Finance Committee Charter

I.  PURPOSE:

The Finance Committee (the “Committee”) is appointed by the Board of Directors (the “Board”) of Seagate Technology plc (the “Company”) to assist the Board in exercising its oversight of management’s decisions regarding the Company’s capital and investment transactions and to review and monitor the financial affairs of the Company.

II.   AUTHORITIES AND RESPONSIBILITIES

  1. To fulfil its responsibilities and duties, the Committee shall review the financial affairs of the Company regularly and, based on periodic reports and recommendations of management, shall review and make recommendations to the Board regarding the Company’s:
    1. cash position, working capital, cash management plans and activities;
    2. financial position;
    3. capital needs and financing arrangements, management’s financing plans, the Company’s ability to access capital markets (including the Company’s debt and credit ratings), and bank and lender relationships;
    4. capital structure, strategies and transactions including equity issuances, dividend policy, share splits and specific outside financing proposals;
    5. debt issuances, repayment and/or repurchase of any outstanding notes (either in the open market or privately negotiated purchases or otherwise) and redemption of outstanding notes pursuant to the terms of the applicable indenture;
    6. capital asset plan and requirements and capital expenditures;
    7. the Company's various insurance programmes and structures and other activities to manage financial risk in the Company’s business, including, but not limited to, currency, commodity and interest rate exposure and use of derivatives;
    8. financial and investment aspects of benefit plans, including, but not limited to, the adequacy of funding of funded retirement plans and welfare benefit plans;
    9. tax position and strategy; and
    10. corporate development plans.

2. The Committee shall possess and may exercise all the powers of the Board of Directors that may by law be exercised by the Committee to review, evaluate and authorise management of the Company to enter into any potential capital market transactions (including debt and equity financings), private equity and debt financing, proposed merger, acquisition, divestiture or investment, in amounts of more than US$25 million and up to US$100 million individually (transactions of US$25 million or less being within the Chief Executive Officer’s discretion) that the Company may have the opportunity to participate in from time to time. The Committee may review similar transactions in excess of US$100 million, and make a recommendation to the Board of Directors in connection therewith. The Board in its sole discretion may establish a special committee to evaluate any such transaction in excess of US$100 million.

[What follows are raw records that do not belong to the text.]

/-- FATTR on an HBM frame with no plot, on one whose plot is frozen, and on one whose plot is not. -/
theorem test_HostInterface_frames : let v := BitVec.ofNat 64 (frameB + 1); let k := v.toNat % 2 ^ 54 / 65536 * 65536
    let idle := fun (s : State) => (List.range 16).all fun i => !plotValid (s.plot (k + 4096 * i)).attr || plotFrozen (s.plot (k + 4096 * i)).attr
    v.toNat / 2 ^ 54 = w0.pkgid ∧ 1 ≤ k / 2 ^ 50 ∧ k / 2 ^ 50 ≤ 4 ∧ coordsOk (k / 2 ^ 50) (k % 2 ^ 50) = true ∧ reservedKey k = false ∧ v.toNat % 65536 < 3 ∧
    w0.isRetired k = false ∧ idle w0 = true ∧ idle (wh2 maxIFrozen 0 []) = true ∧ idle (wh2 maxI 0 []) = false := by decide +kernel

/-! ## Links, resets -/

def end1 : LinkEnd := ⟨3, true⟩
/-- A flit without slots, with a sound CHK. -/
def sum1 (seq : Nat) : BitVec 32 := flitCheck (BitVec.ofNat 128 (seq * 2 ^ 32)) (List.replicate 4 0)
def flit1 (seq : Nat) : Flit := ⟨BitVec.ofNat 128 (seq * 2 ^ 32 + (sum1 seq).toNat * 2 ^ 96), List.replicate 4 0⟩
def wl2 (f : Link → Link) : State := w0.setLink end1 (f { Link.reset with trained := true })

theorem flit1_ctrl (seq : Nat) (h : seq < 65536) : (flit1 seq).ctrl.toNat = seq * 2 ^ 32 + (sum1 seq).toNat * 2 ^ 96 := by
  have x := (sum1 seq).isLt
  simp only [flit1, BitVec.toNat_ofNat]; omega

theorem flit1_ok (seq : Nat) (h : seq < 65536) : flitOk (flit1 seq) = true := by
  have c := flit1_ctrl seq h
  have x := (sum1 seq).isLt
  have k : flitCheck (flit1 seq).ctrl (flit1 seq).slots = sum1 seq := by
    unfold sum1 flitCheck
    rw [c, show (flit1 seq).slots = List.replicate 4 0 from rfl, BitVec.toNat_ofNat]
    congr 3; omega
  unfold flitOk
  rw [k, c]
  generalize (sum1 seq).toNat = n at x
  simp [flit1, List.range_succ]; omega

theorem flit1_seq (seq : Nat) (h : seq < 65536) : (flit1 seq).ctrl.extractLsb' 32 16 = BitVec.ofNat 16 seq := by
  have c := flit1_ctrl seq h
  have x := (sum1 seq).isLt
  apply BitVec.eq_of_toNat_eq
  rw [BitVec.extractLsb'_toNat, c, BitVec.toNat_ofNat, Nat.shiftRight_eq_div_pow]; omega

def again1 (l : Link) : Link := { l with again := [flit1 1], replay := [flit1 1] }

theorem test_Links_send : sendReady w0 end1 = false ∧ sendReady (wl2 again1) end1 = true ∧ (enqueue (wl2 again1) end1).again = [flit1 1] ∧
    sendReady (wl2 fun l => { l with due := true }) end1 = true ∧ (enqueue (wl2 fun l => { l with due := true }) end1).again = [] :=
  ⟨by decide +kernel, by decide +kernel, rfl, by decide +kernel, by decide +kernel⟩

theorem test_Links_receive : (w0.link end1).trained = false ∧ ((wl2 id).link end1).trained = true ∧ flitOk (flit1 1) = true ∧ flitOk ⟨0, []⟩ = false ∧
    (flit1 1).ctrl.extractLsb' 32 16 = ((wl2 id).link end1).lastRx + 1 ∧ flitOk (flit1 0) = true ∧
    (flit1 0).ctrl.extractLsb' 32 16 ≠ ((wl2 id).link end1).lastRx + 1 := by
  refine ⟨by decide +kernel, by decide +kernel, flit1_ok 1 (by decide), by simp [flitOk], ?_, flit1_ok 0 (by decide), ?_⟩
  · rw [flit1_seq 1 (by decide)]; decide +kernel
  · rw [flit1_seq 0 (by decide)]; decide +kernel

def desc1 (cls : Nat) : BitVec 512 := BitVec.ofNat 512 (cls + 2 ^ 8)
def wtr (n : Nat) : State := { wl2 (fun l => { l with fenced := decide (n ≠ 0), resent := n }) with transits := [⟨5, .scrub, [end1]⟩] }

def open4 (s : State) : State := (s.setLink ⟨4, true⟩ { Link.reset with trained := true }).setLink ⟨4, false⟩ { Link.reset with trained := true }

theorem test_PortsAndWaves_discovery : (w0.link end1).trained = false ∧ ((wl2 id).link end1).trained = true ∧ ((wl2 id).link end1).heard = false ∧ portDie 3 = 0 ∧ (w0.die 0).inReset = false ∧
    16 ≤ portDie 512 ∧ descriptorOk (bytesOf 64 (desc1 0).toNat) = true ∧ ((desc1 0).extractLsb' 0 8).toNat = 0 ∧ classFits end1 0 = true ∧ end1.port < 512 ∧
    descriptorOk (bytesOf 64 0) = false ∧ descriptorOk (bytesOf 64 (desc1 2).toNat) = true ∧ classFits end1 2 = false ∧ end1.granary = true ∧ classFits ⟨3, false⟩ 2 = false ∧
    ((desc1 2).extractLsb' 0 8).toNat = 2 ∧ ((desc1 2).extractLsb' 32 10).toNat = w0.pkgid ∧ ((desc1 2).extractLsb' 32 10).toNat ≠ ({ w0 with pkgid := 1 } : State).pkgid ∧
    (State.reset.die 0).inReset = true ∧ (State.reset.die 0).fenced = false ∧ w0.discDone = false ∧ ({ w0 with discDone := true } : State).discDone = true := by
  decide +kernel

theorem test_PortsAndWaves_ports : w0.booted = false ∧ ({ w0 with booted := true } : State).booted = true ∧ ((wtr 16).link end1).resent = 16 ∧ ((wtr 16).link end1).trained = true ∧
    ((wtr 15).link end1).resent < 16 ∧ (fenceEnds (wtr 0) 3).working (portDie 3) = [] ∧ (fenceEnds (open4 (wtr 0)) 3).working (portDie 3) = [4] ∧
    ((wtr 0).transits.map Transit.xid).Nodup ∧ (wtr 0).transits[0]? = some ⟨5, .scrub, [end1]⟩ ∧
    ((open4 (fenceEnds (wtr 0) 3)).link end1).isOpen = false ∧ (open4 (fenceEnds (wtr 0) 3)).working (portDie end1.port) ≠ [] := by
  decide +kernel

/-- A port with a packet in its queue and nothing sent, and one whose last flit the other end has accepted. -/
theorem test_PortsAndWaves_unsent : let l : Link := { Link.reset with out := #v[[⟨5, 0, [7], false⟩], [], [], []] }
    l.replay = [] ∧ l.begun.getD 0 false = false ∧ (∀ p ∈ l.out.getD 0 [], p.chan = 0 ∧ p.slots ≠ [] ∧ p.goesOn = false) ∧
    ({ l with replay := [flit1 1] } : Link).replay = [flit1 1] := ⟨rfl, rfl, by decide +kernel, rfl⟩
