-- ==== Sys2Proof/Word.lean ====
section
/-! DEFINITION. The word types of the Monabrel 2440: bytes of the loop and of the table images (R192, R195),
16-bit image fields and record numbers (R179, R195), 32-bit device time and record values (R179, R190). -/

namespace Sys2Proof

/-- One byte of a loop frame, a request, a response or a table entry image (R192 to R195). -/
abbrev Byte := BitVec 8

/-- A two-byte image field, or a record sequence number (R179, R181, R195). -/
abbrev Word16 := BitVec 16

/-- Device time in units of 100 microseconds, or the value field of a record (R179, R190). -/
abbrev Word32 := BitVec 32

/-- A set of bus sections, one bit for each of the sections 0 to 15: bit `s` is set for each section `s` of the
set, as the order image of R193 carries an order's cause set. -/
abbrev SectionSet := BitVec 16

end Sys2Proof
end

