-- ==== Sys2Proof/Machine/Core.lean ====
section
/-! DEFINITION. The machine as the host takes it. -/

def Sys2Proof.core : Host.Core :=
  { State := Sys2Proof.Machine.State, Fault := Sys2Proof.Machine.Fault, Refusal := Sys2Proof.Machine.Refusal,
    step := Sys2Proof.Machine.step, reset := Sys2Proof.Machine.State.reset }
end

3. The Committee, in discharging its oversight role, is empowered to study or investigate any matter of interest or concern that the Committee deems appropriate and shall have the authority to retain and terminate outside counsel or other experts for this purpose, including the authority to approve the fees payable to such counsel or experts and any other terms of retention.

III.   STRUCTURE AND OPERATIONS:

Composition:

The Committee shall be composed of two or more members of the Board of Directors, each of whom shall meet the independence standards set forth in the Nasdaq Marketplace Rules, as determined by the Board of Directors. A majority of the Committee shall constitute a quorum for the transaction of business and the act of a majority of those present at any meeting at which there is a quorum shall be the act of the Committee.

Appointment and Removal:

The members of the Committee shall be appointed by the Board of Directors, and shall serve until such member’s successor is duly elected and qualified or until such member’s earlier resignation or removal. The members of the Committee may be removed, with or without cause, by a majority vote of the Board of Directors.

Committee Chairperson:

Unless a Chairperson is elected by Board of Directors, the members of the Committee shall designate a Chairperson by the majority vote of the full Committee membership. The Chairperson will chair all regular sessions of the Committee and set the agendas for Committee meetings. In the absence of the Committee Chairperson, the Committee shall select another member to preside.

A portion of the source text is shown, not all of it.